Are you bullish about the prospects for the Church in Australia?

St. Thomas Aquinas used to answer almost every question with both ‘yes’ and ‘no’, and I’m very much trained in his way of thinking. I think there are some really grave challenges, and in this area [child abuse], our recovering trust but more important, actually deserving their trust, doing the things we need to do to be the most trustworthy and safest place for any child, the most honest and up-front about the ways we’ve failed and the most determined to learn, there’s still a lot to happen there even if we’ve made big progress.
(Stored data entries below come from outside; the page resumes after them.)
-- ==== Sys2Proof/Machine/Operands.lean ====
section
/-! DEFINITION. The operand forms of the commands: offsets and lengths into the receive buffer (30_encoding.md R94,
R95, R97), the groups of `CRC.VFY`, the two sample bytes, and the elapsed times of the poll (43_poll.md R169). -/

namespace Sys2Proof.Machine

/-- The data bytes `BUF[off..off+len-1]` that `CRC.BUF` and `CRC.VFY` name (41_crc.md R125, R126). -/
def dataBytes (b : Block) (off len : BitVec 4) : List Byte := readBytes b.buf off.toNat len.toNat

/-- The checksum byte `BUF[off+len]` of a group (41_crc.md R126). -/
def checksumByte (b : Block) (off len : BitVec 4) : Byte := Memory.read b.buf (off.toNat + len.toNat)

/-- Every byte of the group, its checksum byte among them, came from the device: `off + len + 1 <= BUFCNT` (R126). -/
def groupReceived (b : Block) (off len : BitVec 4) : Bool :=
  decide (off.toNat + len.toNat + 1 ≤ b.bufcnt.toNat)

/-- The raw sample `BUF[off] ‖ BUF[off+1]` (42_decode.md R147). -/
def sampleAt (b : Block) (off : BitVec 4) : Half := readHalf b.buf off.toNat

/-- Both sample bytes came from the device: `off + 2 <= BUFCNT` (R147). -/
def sampleReceived (b : Block) (off : BitVec 4) : Bool := decide (off.toNat + 2 ≤ b.bufcnt.toNat)

/-- Elapsed time `(now - latch) mod 2^32` (43_poll.md R169). -/
def elapsed (now latch : Word) : Word := now - latch

/-- The guard of `wake`: `PS == SLEEP` and `(now - TS) mod 2^32 >= PB` (43_poll.md R165). -/
def wakeEnabled (now : Word) (b : Block) : Bool :=
  decide (b.ps = .sleep) && decide (b.pb.toNat ≤ (elapsed now b.ts).toNat)

/-- The elapsed time exceeds the timeout, strictly: `(now - T0) mod 2^32 > PT` (43_poll.md R167). -/
def deadlinePassed (now : Word) (b : Block) : Bool :=
  decide (b.pt.toNat < (elapsed now b.t0).toNat)

end Sys2Proof.Machine
end

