-- ==== Sys2Proof/Machine/Sample.lean ====
section
/-! DEFINITION. The commands that load or invalidate the raw sample (42_decode.md R146 to R148). -/

namespace Sys2Proof.Machine

/-- `SMP.SET imm16` (R146): the host vouches for the sample, whatever `CRCERR` holds. -/
def execSmpSet (imm16 : BitVec 16) (s : State) : Outcome :=
  .next (onBlock (fun b => { b with raw := imm16, rawv := true }) s)

/-- `SMP.LD off` (R147): `RAW` is written in every case; `RAWV` by `BUFCNT` and `CRCERR`. -/
def execSmpLd (off : BitVec 4) (s : State) : Outcome :=
  whenLegal (.smpLd off)
    (onBlock fun b => { b with raw := sampleAt b off, rawv := loadedValid b off }) s

/-- `SMP.INV` (R148): `RAW` is left as it is. -/
def execSmpInv (s : State) : Outcome := .next (onBlock (fun b => { b with rawv := false }) s)

end Sys2Proof.Machine
end

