-- ==== Sys2Proof/Machine/Events.lean ====
section
/-! DEFINITION. The six events of 00_scope.md R7 and their effects, and which of them happens at an instant of the
input pins (60_exceptions.md R237). -/

namespace Sys2Proof.Machine

/-- `accept(w)` (30_encoding.md R104): match `w` against the opcode map; if no row matches, R100; otherwise the matched
command's rule, executed whole. -/
def acceptWord (w : Word) (s : State) : Outcome :=
  match decode w with
  | .ok i => exec i s
  | .error _ => .next (illegalCommand s)

/-- The effect of an event (00_scope.md R7; 43_poll.md R171). A read changes nothing (10_state.md R37). -/
def applyEvent (e : Event) (s : State) : Outcome :=
  match e with
  | .accept w => acceptWord w s
  | .read _ => .next s
  | .wake => .next (pollWake s)
  | .respond cnt d => .next (pollRespond cnt d s)
  | .tick => .next (tickClock s)
  | .reset => .next (resetBlock s)

/-- The event of an instant of the pins: reset wins over everything; in `REQ` a response is taken; in `IDLE` a valid
command word is accepted; a word or a response that is not taken has no effect, and the instant is a read of `rd_sel`
(20_memory.md R61, R62, R65; 60_exceptions.md R237). Log 11. -/
def pinsEvent (p : Pins) (b : Block) : Event :=
  if p.rst then .reset
  else if p.rspValid ∧ b.ps = .req then .respond p.rspCount p.rspData
  else if p.cmdValid ∧ cmdReady b then .accept p.cmdWord
  else .read p.rdSel

/-- What happens unless `rst` is asserted; while it is asserted, nothing does (70_reset_and_hazards.md R260). -/
def unlessReset (f : State → Outcome) (s : State) : Outcome := if s.rst then .next s else f s

/-- An instant of the pins: `rst` takes its level, and the instant's event happens. -/
def pinsInstant (p : Pins) (s : State) : Outcome := applyEvent (pinsEvent p s.block) { s with rst := p.rst }

/-- Pins at rest: nothing asserted, register 0 selected. -/
def idlePins : Pins where
  rst := false
  cmdValid := false
  cmdWord := 0#32
  rdSel := 0#4
  rspValid := false
  rspCount := 0#4
  rspData := 0#64

/-- An instant at which the host presents the command word `w`. -/
def commandPins (w : Word) : Pins := { idlePins with cmdValid := true, cmdWord := w }

/-- An instant at which the transport answers. -/
def responsePins (cnt : BitVec 4) (d : BitVec 64) : Pins :=
  { idlePins with rspValid := true, rspCount := cnt, rspData := d }

/-- An instant at which `rst` is asserted. -/
def resetPins : Pins := { idlePins with rst := true }

end Sys2Proof.Machine
end

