-- ==== Sys2Proof/Machine/Step.lean ====
section
/-! DEFINITION. The step: the next input happens. There is no program counter and no fetch (10_state.md R38): the host
presents command words one at a time. -/

namespace Sys2Proof.Machine

/-- One step: the next input happens; with no input nothing happens. Log 2. -/
def step (s : State) : Host.Outcome State Fault Refusal :=
  match s.inputs with
  | [] => .next s
  | i :: rest => applyInput i { s with inputs := rest }

/-- The state in which the very next step accepts the word: the host presents it at the next instant, to a block that
is ready for it (20_memory.md R61). Where the block is ready already nothing but the next input is changed. Log 1. -/
def State.withFetchWord (s : State) (nbits w : Nat) : State :=
  { s with
    block := { s.block with ps := .idle },
    inputs := .pins (commandPins (BitVec.ofNat 32 (w % 2 ^ nbits))) :: s.inputs }

end Sys2Proof.Machine
end

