/-- 48_host_sequences.md R204, R211 to R215: each identity field changes only at the action that the sequences have for it,
so a sequence that returns early leaves the fields after that place as they were (R214); and either half of the serial
number, and the classification, changes only while it has not been populated, and is populated by that change, so once
populated it never changes again. The actions are the model's (log 15), as are the marks of what has been populated
(log 27). -/
def Obligations.IdentityFieldsChangeOnlyAtTheirActions : Prop :=
  ∀ s t : State, step s = .next t →
    ((t.host.session.serialHigh = s.host.session.serialHigh ∧
        t.host.session.serialHighPopulated = s.host.session.serialHighPopulated) ∨
      (s.host.code.head? = some .setSerialHigh ∧
        s.host.session.serialHighPopulated = false ∧ t.host.session.serialHighPopulated = true)) ∧
    ((t.host.session.serialLow = s.host.session.serialLow ∧
        t.host.session.serialLowPopulated = s.host.session.serialLowPopulated) ∨
      (s.host.code.head? = some .setSerialLow ∧
        s.host.session.serialLowPopulated = false ∧ t.host.session.serialLowPopulated = true)) ∧
    ((t.host.session.model = s.host.session.model ∧
        t.host.session.modelPopulated = s.host.session.modelPopulated) ∨
      (s.host.code.head? = some .classifyModel ∧
        s.host.session.modelPopulated = false ∧ t.host.session.modelPopulated = true)) ∧
    (t.host.session.firmware = s.host.session.firmware ∨ s.host.code.head? = some .setFirmware ∨
      s.host.code.head? = some .clearFirmware)

/-- 70_reset_and_hazards.md R268, 48_host_sequences.md R200: the host software makes no bus write while a poll runs, and
every write it makes goes to the address `ADDR`. That the host acts only while the block is ready: log 15. -/
def Obligations.HostWritesOnlyWhileNoPollRuns : Prop :=
  ∀ s t : State, step s = .next t →
    t.host.writes = s.host.writes ∨
    ∃ bytes, t.host.writes = s.host.writes ++ [⟨s.block.addr, bytes, Config.sendStop⟩] ∧
      s.block.ps = .idle ∧ s.rst = false ∧ ∃ l, s.host.code.head? = some (.send bytes l)

/-- 48_host_sequences.md R208, R207: `initialize()` returns false, after the settle delay and with no request made, when
the sensor does not acknowledge the reset write; and when the user register reads back another value than 0x3A. That it
sleeps after a NAK too is log 18; the code as actions is the model's (log 15). -/
def Obligations.InitializeReportsAMissingSensor : Prop :=
  (∀ (s : State) (status : Nat), s.rst = false → s.block.ps = .idle → s.host.code = [] → status ≠ 0 →
    ∀ events : List Input,
      events = [.call .initialise, .host, .writeStatus status, .host] ++ List.replicate 50 .tick ++
        [.host, .host, .host] →
      ∃ t, runSteps events.length { s with inputs := events } = .next t ∧
        t.host.result = .bool false ∧ t.host.code = [] ∧ t.block = s.block ∧ t.history = s.history ∧
        t.host.session = s.host.session) ∧
  ∀ s : State, s.rst = false → s.block.ps = .idle → s.host.code = initializeCode.drop 10 →
    Memory.read s.block.buf 0 ≠ 0x3A#8 →
    ∃ t, runSteps 2 { s with inputs := [.host, .host] } = .next t ∧
      t.host.result = .bool false ∧ t.host.code = [] ∧ t.host.session = s.host.session

/-- 48_host_sequences.md R214, R211, R212: the resolver returns early, with the identity fields as they are, when either
serial-number poll timed out and when a group of either read does not verify. The code as actions is the model's
(log 15). -/
def Obligations.ResolverReturnsEarly : Prop :=
  ∀ (s : State) (k : Nat), s.rst = false → s.block.ps = .idle →
    s.host.code = resolveCode.drop k ++ [.ret .done] →
    ((k = 2 ∨ k = 11) ∧ s.block.pok = false) ∨ ((k = 7 ∨ k = 14) ∧ s.block.crcerr = true) →
    ∃ t, runSteps 2 { s with inputs := [.host, .host] } = .next t ∧
      t.host.result = .done ∧ t.host.code = [] ∧ t.host.session = s.host.session ∧ t.block = s.block

/-- 48_host_sequences.md R211, R212, R213, R215: how the identity fields are assembled from the buffer, big-endian, the
checksum bytes left out, and the revision mapping; a field populated before keeps its value instead (R204). The actions
and the marks of what has been populated are the model's (log 15, log 27). -/
def Obligations.IdentityFieldsAreAssembledFromTheBuffer : Prop :=
  ∀ (s : State) (rest : List HostAction), s.block.ps = .idle →
    (s.host.code = .setSerialHigh :: rest →
      ∃ t, hostStep s = .next t ∧ t.host.code = rest ∧
        (s.host.session.serialHighPopulated = false → t.host.session = { s.host.session with
          serialHigh := Memory.read s.block.buf 0 ++ Memory.read s.block.buf 2 ++
            Memory.read s.block.buf 4 ++ Memory.read s.block.buf 6,
          serialHighPopulated := true }) ∧
        (s.host.session.serialHighPopulated = true → t.host.session = s.host.session)) ∧
    (s.host.code = .setSerialLow :: rest →
      ∃ t, hostStep s = .next t ∧ t.host.code = rest ∧
        (s.host.session.serialLowPopulated = false → t.host.session = { s.host.session with
          serialLow := Memory.read s.block.buf 0 ++ Memory.read s.block.buf 1 ++
            Memory.read s.block.buf 3 ++ Memory.read s.block.buf 4,
          serialLowPopulated := true }) ∧
        (s.host.session.serialLowPopulated = true → t.host.session = s.host.session)) ∧
    (s.host.code = .classifyModel :: rest →
      ∃ t, hostStep s = .next t ∧ t.host.code = rest ∧
        (s.host.session.modelPopulated = false → t.host.session = { s.host.session with
          model := classify (s.host.session.serialLow.extractLsb' 24 8),
          modelPopulated := true }) ∧
        (s.host.session.modelPopulated = true → t.host.session = s.host.session)) ∧
    (s.host.code = .setFirmware :: rest →
      ∃ t, hostStep s = .next t ∧ t.host.code = rest ∧
        t.host.session = { s.host.session with firmware := t.host.session.firmware } ∧
        (Memory.read s.block.buf 0 = 0xFF#8 → t.host.session.firmware = 1#8) ∧
        (Memory.read s.block.buf 0 = 0x20#8 → t.host.session.firmware = 2#8) ∧
        (Memory.read s.block.buf 0 ≠ 0xFF#8 → Memory.read s.block.buf 0 ≠ 0x20#8 →
          t.host.session.firmware = Memory.read s.block.buf 0))
end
There are other areas too, such as the ongoing secularization of our society … there are many challenges, and I don’t diminish those for a moment.

But the Church in Australia, certainly in my own city of Sydney, has enormous strengths too. We have a huge school system, a huge parish system, major contributions to health care, aged care, welfare care … all sorts of areas of the life of the country depend hugely on the Catholic Church’s continuing involvement. We have the multi-ethnic, diverse, interesting group of people at any one of our Masses, anytime we gather. We bring them together by bringing them into the Catholic Church to worship. I look at, for instance, the number of young people when we put on a youth event. We put on a local Australian youth festival here just before Christmas, and 20,000 young people came to that celebration. It was a wonderful time.

So while we’ve got some real challenges, we’ve also got some real strengths to build on.